Aftermath

“I’m going to boost you,” Jesse whispers.

He does, and I peer through at a better angle. There’s enough moonlight for me to make out furnishings. An old sofa. An armchair with books substituting for one leg. As my gaze travels to the dining room doorway, I notice a large dark stain on the carpet. The moonlight catches it, and it glistens, still wet.

“I think I see blood,” I whisper, and I try to get a better look. Jesse adjusts his grip and boosts me higher while Chris grabs the windowsill and hoists himself up to peer inside.

“Damn,” Chris whispers. “That does seem like blood. A lot of it.”

I’m about to tell Jesse to take a look when I notice something to the side of the wet patch. Just past the dining room doorway. Moonlight glints off an object on the floor.

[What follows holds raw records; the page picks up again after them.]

-- ==== Sys2Proof/Tests/Slice0.lean ====
section
/-!
SUPPORT. Tests. Every expected result is the spec's own: the examples of 95_test_vectors.md and of the rules of files 20
and 41 to 44, or a word put together by hand from the layouts of 30_encoding.md. The theorems named witness_… show, for
each statement that has hypotheses, a concrete input that meets them all.
-/

namespace Sys2Proof.Machine.Tests

open Sys2Proof Sys2Proof.Machine

/-! ### Small states and readings -/

/-- The next state, if there is one. -/
def nextOf : Host.Outcome State Fault Refusal → Option State
  | .next s    => some s
  | .fault _   => none
  | .refused _ => none

/-- Lines of text. -/
def text (ls : List String) : List Line := ls.map String.toList

/-- A word as a bit string, most significant bit first (rule R5). -/
def bitString (w : Word) : List Bool := ((List.range 32).map w.getLsbD).reverse

/-- No load running, the words at the decoder's input. -/
def withWords (ws : List Word) : State := { State.reset with words := ws }

/-- No load running, one call made. -/
def withCall (c : Call) : State := { State.reset with calls := [c] }

/-- The first instruction of the spec's example S1. -/
def addi5 : Instruction := shapeI 0b0010011 .opImm .INT 0 10 0 0 5

/-- A load that has met `@0` and one instruction. -/
def midLoad (lines : List Line) (ws : List Word) : State :=
  { State.reset with
    loading := true
    lines := lines
    lineNo := 2
    words := ws
    loader := { image := [(0, [addi5])], current := some 0, diags := [] } }

/-- A load that has met nothing. -/
def startLoad (lines : List Line) : State := { State.reset with loading := true, lines := lines }

/-- The same under the other blank-line policy. -/
def startLoadSkip (lines : List Line) : State :=
  { startLoad lines with cfg := { defaultConfig with blankLinePolicy := .skip } }

/-- The immediate as an integer. -/
def immediateInt : DecodeResult → Option Int
  | .ok i  => i.immediate.map BitVec.toInt
  | .err _ => none

/-! ### Ill-formed terms, one for each check -/

theorem test_branch_immediate_odd : (Instr.branch0 1 2 3).wellFormed = false := by decide
theorem test_branch_error_row_immediate_odd : (Instr.branch3 1 2 1).wellFormed = false := by decide
theorem test_jal_immediate_odd : (Instr.jal 1 1).wellFormed = false := by decide
theorem test_auipc_low_bits_set : (Instr.auipc 5 0x800).wellFormed = false := by decide
theorem test_lui_low_bits_set : (Instr.lui 5 0x12345001).wellFormed = false := by decide
theorem test_op0nz_funct7_zero : (Instr.op0nz 1 2 3 0).wellFormed = false := by decide
theorem test_op5nz_funct7_zero : (Instr.op5nz 1 2 3 0).wellFormed = false := by decide

/-! ### Decoding of every class, from words written field by field (R82 to R87), the words of V3 to V6 -/

theorem test_words_load :
    decodeWord 0b111111111111_00110_000_00101_0000011#32 = .ok (.load0 5 6 0xFFF) ∧
    decodeWord 0b000000000010_01000_001_00111_0000011#32 = .ok (.load1 7 8 2) ∧
    decodeWord 0b000000001000_00010_010_01010_0000011#32 = .ok (.load2 10 2 8) ∧
    decodeWord 0b011111111111_01100_100_01011_0000011#32 = .ok (.load4 11 12 2047) ∧
    decodeWord 0b100000000000_01110_101_01101_0000011#32 = .ok (.load5 13 14 0x800) ∧
    decodeWord 0b000000000000_00001_011_00001_0000011#32 = .ok (.load3 1 1 0) ∧
    decodeWord 0b000000000000_00001_110_00001_0000011#32 = .ok (.load6 1 1 0) ∧
    decodeWord 0b000000000000_00001_111_00001_0000011#32 = .ok (.load7 1 1 0) := by decide

theorem test_words_store :
    decodeWord 0b1111111_00101_00110_000_11111_0100011#32 = .ok (.store0 6 5 0xFFF) ∧
    decodeWord 0b0000000_00111_01000_001_00010_0100011#32 = .ok (.store1 8 7 2) ∧
    decodeWord 0b0000000_01010_00010_010_01000_0100011#32 = .ok (.store2 2 10 8) ∧
    decodeWord 0b0000000_00001_00001_011_00000_0100011#32 = .ok (.store3 1 1 0) ∧
    decodeWord 0b0000000_00001_00001_100_00000_0100011#32 = .ok (.store4 1 1 0) ∧
    decodeWord 0b0000001_00001_00001_101_00000_0100011#32 = .ok (.store5 1 1 32) ∧
    decodeWord 0b0000000_00001_00001_110_00100_0100011#32 = .ok (.store6 1 1 4) ∧
    decodeWord 0b0000000_00001_00001_111_00000_0100011#32 = .ok (.store7 1 1 0) := by decide

theorem test_words_whole_opcode :
    decodeWord 0b000011111111_00000_000_00000_0001111#32 = .ok (.miscMem 0 0 0 255) ∧
    decodeWord 0b00010010001101000101_00101_0010111#32 = .ok (.auipc 5 0x12345000) ∧
    decodeWord 0b11111111111111111111_01010_0110111#32 = .ok (.lui 10 0xFFFFF000) ∧
    decodeWord 0b000000010000_00101_011_00001_1100111#32 = .ok (.jalr 1 5 3 16) ∧
    decodeWord 0b0_0000000100_0_00000000_00001_1101111#32 = .ok (.jal 1 8) ∧
    decodeWord 0b0_0000000000_1_00000000_00000_1101111#32 = .ok (.jal 0 2048) ∧
    decodeWord 0b001100000101_00101_001_00000_1110011#32 = .ok (.system 0 5 1 773) := by decide

theorem test_words_opImm :
    decodeWord 0b000000000101_00000_000_01010_0010011#32 = .ok (.opImm0 10 0 5) ∧
    decodeWord 0b000000000011_00110_001_00101_0010011#32 = .ok (.opImm1 5 6 3) ∧
    decodeWord 0b111111111111_00110_010_00101_0010011#32 = .ok (.opImm2 5 6 0xFFF) ∧
    decodeWord 0b000000000001_00110_011_00101_0010011#32 = .ok (.opImm3 5 6 1) ∧
    decodeWord 0b111111111111_00110_100_00101_0010011#32 = .ok (.opImm4 5 6 0xFFF) ∧
    decodeWord 0b010000000011_00110_101_00101_0010011#32 = .ok (.opImm5 5 6 1027) ∧
    decodeWord 0b000011110000_00110_110_00101_0010011#32 = .ok (.opImm6 5 6 240) ∧
    decodeWord 0b011111111111_00110_111_00101_0010011#32 = .ok (.opImm7 5 6 2047) := by decide

theorem test_words_op :
    decodeWord 0b0000000_01100_01011_000_01010_0110011#32 = .ok (.op0z 10 11 12) ∧
    decodeWord 0b0100000_01100_01011_000_01010_0110011#32 = .ok (.op0nz 10 11 12 32) ∧
    decodeWord 0b0100000_01100_01011_001_01010_0110011#32 = .ok (.op1 10 11 12 32) ∧
    decodeWord 0b0000000_01100_01011_010_01010_0110011#32 = .ok (.op2 10 11 12 0) ∧
    decodeWord 0b0000000_01100_01011_011_01010_0110011#32 = .ok (.op3 10 11 12 0) ∧
    decodeWord 0b0000000_01100_01011_100_01010_0110011#32 = .ok (.op4 10 11 12 0) ∧
    decodeWord 0b0000000_01100_01011_101_01010_0110011#32 = .ok (.op5z 10 11 12) ∧
    decodeWord 0b0000001_01100_01011_101_01010_0110011#32 = .ok (.op5nz 10 11 12 1) ∧
    decodeWord 0b0000000_01100_01011_110_01010_0110011#32 = .ok (.op6 10 11 12 0) ∧
    decodeWord 0b0000001_01100_01011_111_01010_0110011#32 = .ok (.op7 10 11 12 1) := by decide

theorem test_words_branch :
    decodeWord 0b0_000000_01011_01010_000_0100_0_1100011#32 = .ok (.branch0 10 11 8) ∧
    decodeWord 0b1_111111_00000_01010_001_1110_1_1100011#32 = .ok (.branch1 10 0 0x1FFC) ∧
    decodeWord 0b0_111111_00110_00101_100_1111_1_1100011#32 = .ok (.branch4 5 6 4094) ∧
    decodeWord 0b1_000000_00110_00101_101_0000_0_1100011#32 = .ok (.branch5 5 6 0x1000) ∧
    decodeWord 0b0_000000_00110_00101_110_0000_1_1100011#32 = .ok (.branch6 5 6 2048) ∧
    decodeWord 0b1_111111_00110_00101_111_1111_1_1100011#32 = .ok (.branch7 5 6 0x1FFE) ∧
    decodeWord 0b0_000000_00001_00001_010_0000_0_1100011#32 = .ok (.branch2 1 1 0) ∧
    decodeWord 0b0_000000_00001_00001_011_0000_0_1100011#32 = .ok (.branch3 1 1 0) := by decide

A knife? I squint. It’s an odd shape. And there’s a second one like it a few inches away. Smaller pieces litter the linoleum and the carpet at the border between the rooms.

“Glass,” I murmur.

“What?” Chris says.

“It’s a broken tumbler,” I say. “The pieces are there. That’s what the stain’s from.”

“Oh, right. Now I see. It’s not blood, then. Just Coke or something.” Chris sounds disappointed.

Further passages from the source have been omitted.